WHAT IS LAMB KARAHI GOSHT?

Karahi Gosht, either lamb or mutton, or chicken is a Pakistani traditional curry with tomato-based gravy and is made in a narrow-based wok. Pakistani spells it as Kadhai where the letter 'dh' gives the sound of the letter 'R' with the round mouth. [Ka-raa-ee].

LAMB KARAHI WITH OR WITHOUT ONION

Now, for the longest period of time karahi lovers have been debating whether to add onion to Karahi or not. We’ll actually onion is not added to restaurant-style Karahi. But homemade Karahi has very little onion added just to provide a little gravy. Actually, the tomato purée reduces to almost nothing when cooked on high flame. However, adding a small onion holds all the tomatoey goodness and keeps the Mutton or lamb Karahi juicy so while you enjoy some meat you also have some gravy to dip the naan.

BEST MEAT AND CUTS FOR KARACHI GOSHT

Karahi is a very versatile dish and can be made with chicken, mutton, lamb, fish, and prawn.
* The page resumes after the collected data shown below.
@[simp] theorem Strand.setS_team (st : Strand) (n : Nat) (v : DWord) : (st.setS n v).team = st.team := by
  unfold Strand.setS; split <;> simp
@[simp] theorem Strand.setS_idx (st : Strand) (n : Nat) (v : DWord) : (st.setS n v).idx = st.idx := by
  unfold Strand.setS; split <;> simp
@[simp] theorem Strand.setS_replica (st : Strand) (n : Nat) (v : DWord) : (st.setS n v).replica = st.replica := by
  unfold Strand.setS; split <;> simp
@[simp] theorem Strand.setS_sched (st : Strand) (n : Nat) (v : DWord) : (st.setS n v).sched = st.sched := by
  unfold Strand.setS; split <;> simp
@[simp] theorem Strand.setS_slotNo (st : Strand) (n : Nat) (v : DWord) : (st.setS n v).slotNo = st.slotNo := by
  unfold Strand.setS; split <;> simp
@[simp] theorem Strand.setS_sel (st : Strand) (n : Nat) (v : DWord) : (st.setS n v).sel = st.sel := by
  unfold Strand.setS; split <;> simp
@[simp] theorem Strand.setS_pc (st : Strand) (n : Nat) (v : DWord) : (st.setS n v).pc = st.pc := by
  unfold Strand.setS; split <;> simp
@[simp] theorem Strand.setS_flags (st : Strand) (n : Nat) (v : DWord) : (st.setS n v).flags = st.flags := by
  unfold Strand.setS; split <;> simp
@[simp] theorem Strand.setS_trapcause (st : Strand) (n : Nat) (v : DWord) : (st.setS n v).trapcause = st.trapcause := by
  unfold Strand.setS; split <;> simp
@[simp] theorem Strand.setS_trappc (st : Strand) (n : Nat) (v : DWord) : (st.setS n v).trappc = st.trappc := by
  unfold Strand.setS; split <;> simp
@[simp] theorem Strand.setS_trapaddr (st : Strand) (n : Nat) (v : DWord) : (st.setS n v).trapaddr = st.trapaddr := by
  unfold Strand.setS; split <;> simp
@[simp] theorem Strand.setS_trapinfo (st : Strand) (n : Nat) (v : DWord) : (st.setS n v).trapinfo = st.trapinfo := by
  unfold Strand.setS; split <;> simp
@[simp] theorem Strand.setS_epc (st : Strand) (n : Nat) (v : DWord) : (st.setS n v).epc = st.epc := by
  unfold Strand.setS; split <;> simp
@[simp] theorem Strand.setS_trapvec (st : Strand) (n : Nat) (v : DWord) : (st.setS n v).trapvec = st.trapvec := by
  unfold Strand.setS; split <;> simp
@[simp] theorem Strand.setS_timer (st : Strand) (n : Nat) (v : DWord) : (st.setS n v).timer = st.timer := by
  unfold Strand.setS; split <;> simp
@[simp] theorem Strand.setS_timerDue (st : Strand) (n : Nat) (v : DWord) : (st.setS n v).timerDue = st.timerDue := by
  unfold Strand.setS; split <;> simp
@[simp] theorem Strand.setS_cyc (st : Strand) (n : Nat) (v : DWord) : (st.setS n v).cyc = st.cyc := by
  unfold Strand.setS; split <;> simp
@[simp] theorem Strand.setS_crit (st : Strand) (n : Nat) (v : DWord) : (st.setS n v).crit = st.crit := by
  unfold Strand.setS; split <;> simp
@[simp] theorem Strand.setS_promoted (st : Strand) (n : Nat) (v : DWord) : (st.setS n v).promoted = st.promoted := by
  unfold Strand.setS; split <;> simp
@[simp] theorem Strand.setS_age (st : Strand) (n : Nat) (v : DWord) : (st.setS n v).age = st.age := by
  unfold Strand.setS; split <;> simp
@[simp] theorem Strand.setS_readyFor (st : Strand) (n : Nat) (v : DWord) : (st.setS n v).readyFor = st.readyFor := by
  unfold Strand.setS; split <;> simp
@[simp] theorem Strand.setS_wait (st : Strand) (n : Nat) (v : DWord) : (st.setS n v).wait = st.wait := by
  unfold Strand.setS; split <;> simp
@[simp] theorem Strand.setS_flip (st : Strand) (n : Nat) (v : DWord) : (st.setS n v).flip = st.flip := by
  unfold Strand.setS; split <;> simp
@[simp] theorem Strand.setS_run (st : Strand) (n : Nat) (v : DWord) : (st.setS n v).run = st.run := by
  unfold Strand.setS; split <;> simp
@[simp] theorem Strand.setS_nodes (st : Strand) (n : Nat) (v : DWord) : (st.setS n v).nodes = st.nodes := by
  unfold Strand.setS; split <;> simp
@[simp] theorem Strand.setS_nextNode (st : Strand) (n : Nat) (v : DWord) : (st.setS n v).nextNode = st.nextNode := by
  unfold Strand.setS; split <;> simp
@[simp] theorem Strand.setS_batch (st : Strand) (n : Nat) (v : DWord) : (st.setS n v).batch = st.batch := by
  unfold Strand.setS; split <;> simp
@[simp] theorem Strand.setS_arrivals (st : Strand) (n : Nat) (v : DWord) : (st.setS n v).arrivals = st.arrivals := by
  unfold Strand.setS; split <;> simp
@[simp] theorem Strand.setS_sig (st : Strand) (n : Nat) (v : DWord) : (st.setS n v).sig = st.sig := by
  unfold Strand.setS; split <;> simp
@[simp] theorem Strand.setS_ropeseq (st : Strand) (n : Nat) (v : DWord) : (st.setS n v).ropeseq = st.ropeseq := by
  unfold Strand.setS; split <;> simp
@[simp] theorem Strand.setS_buffer (st : Strand) (n : Nat) (v : DWord) : (st.setS n v).buffer = st.buffer := by
  unfold Strand.setS; split <;> simp
@[simp] theorem Strand.setS_values (st : Strand) (n : Nat) (v : DWord) : (st.setS n v).values = st.values := by
  unfold Strand.setS; split <;> simp
@[simp] theorem Strand.setS_presented (st : Strand) (n : Nat) (v : DWord) : (st.setS n v).presented = st.presented := by
  unfold Strand.setS; split <;> simp
@[simp] theorem Strand.setS_committed (st : Strand) (n : Nat) (v : DWord) : (st.setS n v).committed = st.committed := by
  unfold Strand.setS; split <;> simp
@[simp] theorem Strand.setS_issued (st : Strand) (n : Nat) (v : DWord) : (st.setS n v).issued = st.issued := by
  unfold Strand.setS; split <;> simp
@[simp] theorem Strand.setS_handled (st : Strand) (n : Nat) (v : DWord) : (st.setS n v).handled = st.handled := by
  unfold Strand.setS; split <;> simp
@[simp] theorem Strand.setS_tstDone (st : Strand) (n : Nat) (v : DWord) : (st.setS n v).tstDone = st.tstDone := by
  unfold Strand.setS; split <;> simp
@[simp] theorem Strand.setS_save (st : Strand) (n : Nat) (v : DWord) : (st.setS n v).save = st.save := by
  unfold Strand.setS; split <;> simp
@[simp] theorem Strand.setS_peerLines (st : Strand) (n : Nat) (v : DWord) : (st.setS n v).peerLines = st.peerLines := by
  unfold Strand.setS; split <;> simp
@[simp] theorem Strand.setS_peerDone (st : Strand) (n : Nat) (v : DWord) : (st.setS n v).peerDone = st.peerDone := by
  unfold Strand.setS; split <;> simp
@[simp] theorem Strand.setS_copied (st : Strand) (n : Nat) (v : DWord) : (st.setS n v).copied = st.copied := by
  unfold Strand.setS; split <;> simp
@[simp] theorem Strand.setS_staging (st : Strand) (n : Nat) (v : DWord) : (st.setS n v).staging = st.staging := by
  unfold Strand.setS; split <;> simp
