-- ==== Sys2Proof/Laws/PerInstr.lean ====
section
/-!
SUPPORT. For every instruction: decoding the word the encoder gives it gives it back. An event has no word.
-/
namespace Sys2Proof.Laws.Codec

set_option Elab.async false
set_option linter.unusedSimpArgs false

/-- R50: the number of a packed word. -/
theorem packWord_toNat {op d a b : Nat} (ho : op < 256) (hd : d < 256) (ha : a < 256) (hb : b < 256) :
    (packWord op d a b).toNat = op * 16777216 + d * 65536 + a * 256 + b := by
  unfold packWord
  rw [BitVec.toNat_ofNat, show (2:Nat)^24 = 16777216 from rfl, show (2:Nat)^16 = 65536 from rfl, show (2:Nat)^8 = 256 from rfl,
    show (2:Nat)^32 = 4294967296 from rfl]
  omega

/-- A word decodes to what its four fields decode to. -/
theorem decodeWord_of_parts (w : Word) {op d a b : Nat} {i : Instr} (h1 : w.toNat / 16777216 = op)
    (h2 : w.toNat / 65536 % 256 = d) (h3 : w.toNat / 256 % 256 = a) (h4 : w.toNat % 256 = b)
    (hf : decodeFields op d a b = some i) : decodeWord w = .ok i := by
  subst h1 h2 h3 h4
  unfold decodeWord
  simp only []
  rw [show (2:Nat)^24 = 16777216 from rfl, show (2:Nat)^16 = 65536 from rfl, show (2:Nat)^8 = 256 from rfl]
  rw [hf]

/-- A packed word decodes to what its fields decode to. -/
theorem decode_of_fields {op d a b : Nat} {i : Instr} {w : Word} (ho : op < 256) (hd : d < 256) (ha : a < 256)
    (hb : b < 256) (hf : decodeFields op d a b = some i) (hw : some (packWord op d a b) = some w) :
    decodeWord w = .ok i := by
  cases hw
  have h := packWord_toNat ho hd ha hb
  exact decodeWord_of_parts _ (by omega) (by omega) (by omega) (by omega) hf

/-- A 16-bit field is put together from its two bytes. -/
theorem half_ofNat (x : BitVec 16) : BitVec.ofNat 16 (x.toNat / 256 * 256 + x.toNat % 256) = x := by
  apply BitVec.eq_of_toNat_eq
  have := x.isLt
  rw [BitVec.toNat_ofNat]; omega

/-- A 24-bit field is put together from its three bytes. -/
theorem off24_ofNat (x : BitVec 24) :
    BitVec.ofNat 24 (x.toNat / 65536 * 65536 + x.toNat / 256 % 256 * 256 + x.toNat % 256) = x := by
  apply BitVec.eq_of_toNat_eq
  have := x.isLt
  rw [BitVec.toNat_ofNat]; omega

/-- An 8-bit field is its byte. -/
theorem byte_ofNat (x : BitVec 8) : BitVec.ofNat 8 x.toNat = x := by simp

/-- A 6-bit field is its number. -/
theorem off6_ofNat (x : BitVec 6) : BitVec.ofNat 6 (x.toNat % 64) = x := by
  apply BitVec.eq_of_toNat_eq
  have := x.isLt
  rw [BitVec.toNat_ofNat]; omega

/-- A 6-bit field lies below 64. -/
theorem off6_lt (x : BitVec 6) : x.toNat < 64 := x.isLt

/-- R69: the numbers of special registers fit in a byte. -/
theorem specialRegs_lt : ∀ a ∈ Machine.specialRegs, a < 256 := by decide

/-- R24: a tag's code names it. -/
theorem tag_round (t : Tag) (h : Machine.tagValid t = true) :
    Machine.tagOfCode (Machine.tagCode t) = some t ∧ Machine.tagCode t < 256 := by
  cases t with
  | pl hh p =>
    simp only [Machine.tagValid, Bool.and_eq_true, decide_eq_true_eq] at h
    obtain ⟨h1, h2⟩ := h
    have hp : p = 2 ∨ p = 3 ∨ p = 4 ∨ p = 5 ∨ p = 6 ∨ p = 7 ∨ p = 8 := by omega
    rcases hp with rfl | rfl | rfl | rfl | rfl | rfl | rfl <;> cases hh <;> decide
  | _ => decide

/-- R12: a scope's code names it. -/
theorem scope_round (sc : Scope) : Machine.scopeOfCode (Machine.scopeCode sc) = sc ∧ Machine.scopeCode sc < 8 := by
  cases sc <;> decide

/-- R52: a level's code names it. -/
theorem level_round (l : BarLevel) : Machine.levelOfCode (Machine.levelCode l) = l ∧ Machine.levelCode l < 4 := by
  cases l <;> decide

/-- The round trip of one instruction. -/
def Statement (i : Instr) : Prop := i.wellFormed = true → ∀ w, encode i = some w → decodeWord w = .ok i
Karahi Gosht is usually made with bone-in cuts because they are high in fat and the juices from bones make the Karahi absolutely finger-licking good. We recommend using lamb leg or shanks for Lam Karahi.
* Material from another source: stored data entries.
theorem test_w_LaunchAndSignal_signal : (mk (sc 1 top)).Plain (sc 1 top) ∧ (0x1FFFFC : DWord).toNat % 8 ≠ 0 ∧ (sc 1 0x1FFFFC).CanTrap ∧ top.toNat % 8 = 0
    ∧ (mk st0).tlbMiss ag top.toNat = false ∧ (mk st0).check ag false true top.toNat = .ok 0x3FFFF8 true true ∧ 0x3FFFF8 % 8 = 0
    ∧ (mk (sc 1 top)).Cold ∧ (mk (sc 1 top)).Acked (sc 1 top) ∧ (∀ k, k < 8 → (mk st0).poisoned (0x3FFFF8 + k) = false) := by
  refine ⟨mk_plain _ rfl rfl rfl rfl, by decide, ⟨by decide, by decide⟩, by decide, by decide, by decide, by decide, mk_cold _, rfl, by decide⟩

/-- Bytes of a number at an offset of the scratchpad's working plane, bank a. -/
def poke (c : Bytes) (off n v : Nat) : Bytes := writeBytes c off (leBytes n v)
/-- A transfer of the team. -/
def xf (z : XState) : Xfer :=
  { id := 1, desc := xdescOf (leBytes 64 (7 * 2 ^ 475 + 2 ^ 481)), state := z, beats := 0, done := 0, banks := [(0, true)], router := none, order := 0, pc := 0, strand := 1
    aborting := false, failAddr := 0, failIter := [], paused := false, peerLines := [], peerBad := [], fault := 0 }
/-- The machine with a valid descriptor at the scratchpad's last 64 bytes, a transfer 1, and s1 at the last 64 bytes. -/
def xs (v : DWord) (l : List Xfer) : State :=
  { mk (sc 1 v) with teams := [(1, { tm0 with xfers := l, nextXfer := 2, sp := { tm0.sp with a := { tm0.sp.a with bytes := poke [] 4032 64 (7 * 2 ^ 475 + 2 ^ 481) } } })] }

set_option maxRecDepth 4000 in
set_option exponentiation.threshold 600 in
theorem test_w_TransferInstructions : (∀ v l, (xs v l).Plain (sc 1 v) ∧ (sc 1 v).getS 1 = v ∧ (sc 1 v).copied = none ∧ (xs v l).Acked (sc 1 v)
      ∧ ∃ tm, cfind (xs v l).teams (sc 1 v).team = some tm)
    ∧ (4033 : DWord).toNat % 64 ≠ 0 ∧ (sc 1 4033).CanTrap ∧ (4032 : DWord).toNat % 64 = 0 ∧ (4032 : DWord).toNat < 2 ^ 17
    ∧ (4032 : DWord).toNat < ((xs 4032 []).headerOf (sc 1 4032)).spbytes ∧ ((xs 4032 []).team 1).sp.work.poison = []
    ∧ (xs 4032 []).xferCheck 1 false false ((xs 4032 []).readXdesc (sc 1 4032) 4032) = .ok
    ∧ (xs 4032 []).xferOf 1 ((xs 4032 []).team 1).nextXfer = none ∧ (xs 2 [xf .done]).xferOf 1 2 = none ∧ (xs 1 [xf .done]).xferOf 1 1 = some (xf .done) ∧ (xf .done).ended = true
    ∧ (xs 1 [xf .queued]).xferOf 1 1 = some (xf .queued) ∧ (xf .queued).ended = false := by
  refine ⟨fun v l => ⟨⟨rfl, rfl, rfl, rfl, rfl⟩, sc_getS v, rfl, rfl, _, rfl⟩, by decide, ⟨by decide, by decide⟩, by decide, by decide, by decide, rfl, by decide,
    rfl, rfl, rfl, rfl, rfl, rfl⟩

/-- Masks 3 (both segments), 4 and 0 in s1; a flip that waits. -/
theorem test_w_FlipResults : (∀ v ∈ [(3 : DWord), 4, 0], (mk (sc 1 v)).strand? = some (sc 1 v) ∧ (mk (sc 1 v)).level (sc 1 v) = 0
      ∧ (mk (sc 1 v)).resident (sc 1 v) = true ∧ (∀ e ∈ (mk (sc 1 v)).teams, e.2.xfers = []) ∧ (∀ e ∈ (mk (sc 1 v)).strands, e.2.flip = none)
      ∧ (∀ e ∈ (mk (sc 1 v)).strands, e.1 = (mk (sc 1 v)).cur))
    ∧ (∃ im, cfind la0.imems 0 = some im) ∧ ((sc 1 3).getS 1).toNat < 2 ^ gd0.segs.length ∧ (sc 1 3).getS 1 ≠ 0
    ∧ 2 ^ gd0.segs.length ≤ ((sc 1 4).getS 1).toNat ∧ (sc 1 4).CanTrap ∧ (sc 1 0).getS 1 = 0
    ∧ (∃ x, (two st0).strandAt 2 = some x ∧ 2 ≠ (two st0).cur ∧ x.run = .running ∧ x.team = st0.team ∧ (two st0).resident st0 = true
      ∧ (∀ e ∈ (two st0).strands, e.2.flip = none))
    ∧ (let w : Strand := { st0 with flip := some { op := 0, scope := .strand, mask := 0 }, wait := .flip }
      (mk w).strandAt 1 = some w ∧ (mk w).resident w = true ∧ (mk w).level w = 0 ∧ w.log = [] ∧ w.nodes = []) := by
  refine ⟨?_, ⟨_, rfl⟩, by decide, by decide, by decide, ⟨by decide, by decide⟩, by decide, ⟨_, rfl, by decide, rfl, rfl, by decide, by decide⟩,
    rfl, by decide, by decide, rfl, rfl⟩
  intro v hv
  simp only [List.mem_cons, List.not_mem_nil, or_false] at hv
  obtain rfl | rfl | rfl := hv <;> exact ⟨rfl, by decide, by decide, by decide, by decide, by decide⟩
SHOULD YOU COOK LAMB KARAHI IN GHEE OR BUTTER

Ghee is traditionally used in South Asian curries and sweets and is the best fit for it. Lamb Karahi is best cooked in ghee as the aroma of ghee and the way it shines out all flavors is beyond any other fat. Butter is a good option to substitute ghee. I prefer a combination of butter and oil. If you are on a low-cholesterol diet then avoid ghee and butter and use low cholesterol oil instead, it still tastes great with a little compromise on taste.

FRESH SPICE MIX FOR LAMB KARAHI

In this recipe, I’m using a quick spice blend which is very close to the store-bought spice blend. I understand making your own spice blend is an extra hassle. So if you make Karahi often then double or triple this spice blend recipe and store it in the fridge. This makes cooking very.
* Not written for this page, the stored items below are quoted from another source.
-- ==== Sys2Proof/Machine/Dispatch.lean ====
section
/-! DEFINITION. One arm for each instruction. -/

namespace Sys2Proof.Machine

def exec (i : Instr) (s : State) : Host.Outcome State Fault Refusal :=
  match i with
  | .reset => Sys2Proof.Machine.execReset s
  | .init o width height => Sys2Proof.Machine.execInit o width height s
  | .bright pct => Sys2Proof.Machine.execBright pct s
  | .clear => Sys2Proof.Machine.execClear s
  | .blit cols rows => Sys2Proof.Machine.execBlit cols rows s
  | .cmd36 ps => Sys2Proof.Machine.execCmd36 ps s
  | .cmd3A ps => Sys2Proof.Machine.execCmd3A ps s
  | .cmdB2 ps => Sys2Proof.Machine.execCmdB2 ps s
  | .cmdB7 ps => Sys2Proof.Machine.execCmdB7 ps s
  | .cmdBB ps => Sys2Proof.Machine.execCmdBB ps s
  | .cmdC0 ps => Sys2Proof.Machine.execCmdC0 ps s
  | .cmdC2 ps => Sys2Proof.Machine.execCmdC2 ps s
  | .cmdC3 ps => Sys2Proof.Machine.execCmdC3 ps s
  | .cmdC4 ps => Sys2Proof.Machine.execCmdC4 ps s
  | .cmdC6 ps => Sys2Proof.Machine.execCmdC6 ps s
  | .cmdD0 ps => Sys2Proof.Machine.execCmdD0 ps s
  | .cmdD6 ps => Sys2Proof.Machine.execCmdD6 ps s
  | .cmdE0 ps => Sys2Proof.Machine.execCmdE0 ps s
  | .cmdE1 ps => Sys2Proof.Machine.execCmdE1 ps s
  | .cmdE4 ps => Sys2Proof.Machine.execCmdE4 ps s
  | .cmd21 => Sys2Proof.Machine.execCmd21 s
  | .cmd11 => Sys2Proof.Machine.execCmd11 s
  | .cmd29 => Sys2Proof.Machine.execCmd29 s
  | .cmd2A c0 c1 => Sys2Proof.Machine.execCmd2A c0 c1 s
  | .cmd2B r0 r1 => Sys2Proof.Machine.execCmd2B r0 r1 s
  | .cmd2C => Sys2Proof.Machine.execCmd2C s

end Sys2Proof.Machine
end

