/-! ## Errors, block reset and traces -/

/-- R117, R253, for all 26 instructions: whichever action fails first, the events before it are in the trace, then
its failure, nothing after; the request ends with TransportError; the lifecycle is FAILED, but BRIGHT's is as it
was, and its duty too; the level registers hold what was written last.  R253 and R258 say FAILED of the requests
RESET, INIT, CLEAR and BLIT; that a controller command run as an item of one does it itself is the model's reading
(assumption log 15). -/
def Obligations.AFailedActionEndsTheRequest : Prop :=
  ∀ (i : Instr) (s : State) (k : Nat) (a : Action),
    (fullTrace i s)[k]? = some (.did a) → s.uncut (fullTrace i s) →
    (∀ j, j < actionCount ((fullTrace i s).take k) → s.answerAt j = .ok) →
    s.answerAt (actionCount ((fullTrace i s).take k)) = .fail →
      ∃ t, exec i s = .next t ∧ t.trace = s.trace ++ (fullTrace i s).take k ++ [.failed a] ∧
        t.responses = s.responses ++ [.transportError] ∧ t.busy = false ∧ t.seq = [] ∧
        ((∀ pct, i ≠ .bright pct) → t.lc = .failed) ∧
        (∀ pct, i = .bright pct → t.lc = s.lc ∧ t.blPct = s.blPct) ∧
        t.rstLvl = lastLevel .rst s.rstLvl ((fullTrace i s).take k) ∧
        t.dcLvl = lastLevel .dc s.dcLvl ((fullTrace i s).take k)

/-- R64, R250, R253, R290, for all 26 instructions: what any run adds to the trace is a prefix of the full
trace, or such a prefix and then the failure of the very next action. -/
def Obligations.EveryTraceIsAPrefixOrFailsNext : Prop :=
  ∀ (i : Instr) (s t : State), exec i s = .next t →
    ∃ evs, t.trace = s.trace ++ evs ∧
      (evs <+: fullTrace i s ∨
        ∃ pre a, evs = pre ++ [.failed a] ∧ pre ++ [.did a] <+: fullTrace i s)

/-- R251, R257: without block reset, a request returns exactly one status. -/
def Obligations.EveryRequestAnswersOnce : Prop :=
  ∀ (i : Instr) (s t : State), isRequest i = true → s.uncut (fullTrace i s) → exec i s = .next t →
    t.busy = false ∧ ∃ e, t.responses = s.responses ++ [e] ∧
      (e = .ok → t.trace = s.trace ++ fullTrace i s)

/-- R253, R258: the state a request leaves by its status.  TransportError moves the lifecycle to FAILED, but for
BRIGHT; its trace ends with the failed action, which writes no level register.  The errors a check raises change
nothing and perform nothing. -/
def Obligations.ErrorEffectByStatus : Prop :=
  ∀ (i : Instr) (s t : State) (e : Status), isRequest i = true → s.uncut (fullTrace i s) → exec i s = .next t →
    t.responses = s.responses ++ [e] →
      (e = .transportError →
        ((∃ pct, i = .bright pct ∧ t.lc = s.lc ∧ t.blPct = s.blPct) ∨
          ((∀ pct, i ≠ .bright pct) ∧ t.lc = .failed)) ∧
        ∃ pre a, t.trace = s.trace ++ pre ++ [.failed a] ∧ pre ++ [.did a] <+: fullTrace i s ∧
          t.rstLvl = lastLevel .rst s.rstLvl pre ∧ t.dcLvl = lastLevel .dc s.dcLvl pre) ∧
      (e ≠ .ok → e ≠ .transportError → t = s.answered e [])

/-- R257: the first check that fails decides the status, whatever the environment would answer. -/
def Obligations.ChecksComeInOrder : Prop :=
  ∀ (i : Instr) (s t : State), isRequest i = true → s.uncut (fullTrace i s) → exec i s = .next t →
    ∃ e, t.responses = s.responses ++ [e] ∧ e ≠ .illegalRequest ∧
      (e = .configurationError ↔ ∃ o width height, i = .init o width height ∧ (width = 0 ∨ height = 0)) ∧
      (e = .prematureOperationError ↔ (i = .clear ∨ ∃ c r, i = .blit c r) ∧ s.lc ≠ .ready) ∧
      (e = .invalidBufferShapeError ↔ ∃ c r, i = .blit c r ∧ s.lc = .ready ∧
        ¬ (c = s.cfgW ∧ r = s.cfgH) ∧ ¬ (c = s.cfgH ∧ r = s.cfgW))

/-- R290: block reset after `k` events of a request, no action having failed, leaves those `k` events in the
trace, returns no status and puts every register at its reset value.  That it falls between two events, that the
last point stands before the response, and that the presented list stays are the model's choices (assumption
log 8). -/
def Obligations.BlockResetCutsARequestShort : Prop :=
  ∀ (i : Instr) (s : State) (k : Nat), isRequest i = true → s.cut = some k → k ≤ (fullTrace i s).length →
    (∀ j, j < actionCount ((fullTrace i s).take k) → s.answerAt j = .ok) →
      ∃ t, exec i s = .next t ∧ t.atReset ∧ t.trace = s.trace ++ (fullTrace i s).take k ∧
        t.responses = s.responses ∧ t.static = s.static ∧ t.port = s.port

/-! ## Frames -/

/-- R171: RESET, however it ends without block reset, writes no register but the lifecycle and RST. -/
def Obligations.FrameOfReset : Prop :=
  ∀ s t : State, s.uncut (fullTrace .reset s) → exec .reset s = .next t →
    t.cfgOrient = s.cfgOrient ∧ t.cfgW = s.cfgW ∧ t.cfgH = s.cfgH ∧ t.blPct = s.blPct ∧ t.dcLvl = s.dcLvl ∧
    t.static = s.static ∧ t.port = s.port ∧ t.pixelDraws = s.pixelDraws

/-- R173, R258: INIT does not write the backlight duty, and it writes the stored configuration if and only if
hardReset has completed; until then DC keeps its level. -/
def Obligations.FrameOfInit : Prop :=
  ∀ (s t : State) (o : Orientation) (width height : Dim),
    s.uncut (fullTrace (.init o width height) s) →
    exec (.init o width height) s = .next t →
    t.blPct = s.blPct ∧ t.static = s.static ∧ t.port = s.port ∧ t.pixelDraws = s.pixelDraws ∧
    (¬ (s.trace ++ traceHardReset s.static <+: t.trace) →
      t.cfgOrient = s.cfgOrient ∧ t.cfgW = s.cfgW ∧ t.cfgH = s.cfgH ∧ t.dcLvl = s.dcLvl) ∧
    (s.trace ++ traceHardReset s.static <+: t.trace →
      t.cfgOrient = o ∧ t.cfgW = width ∧ t.cfgH = height ∧ t.rstLvl = .high)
TOMATO PURÉE OR FRESH TOMATOES

Authentically, roughly chopped onions are added to Lamb Karahi but I have found tomato purée gives you a very smooth texture and a lovely visual appeal plus you don’t have to remove tomato skins while eating.

CAN I FREEZE LAMB KARAHI?

Yes, Karahi freezes very well and comes out just like fresh as everything is cooked and there are no veggies that will melt upon defrosting.

WHAT TO SERVE WITH KARAHI?

Karahi tastes best with Roghni Naan or garlic naan. But other carbs taste great too like roti, chapati, pita bread, and rice. Further, raita and fresh cucumber salad pair best with Lamb Karahi.

HOW TO MAKE LAMB KARAHI?

Karahi is the easiest of all Pakistani curries and you can't go wrong with it.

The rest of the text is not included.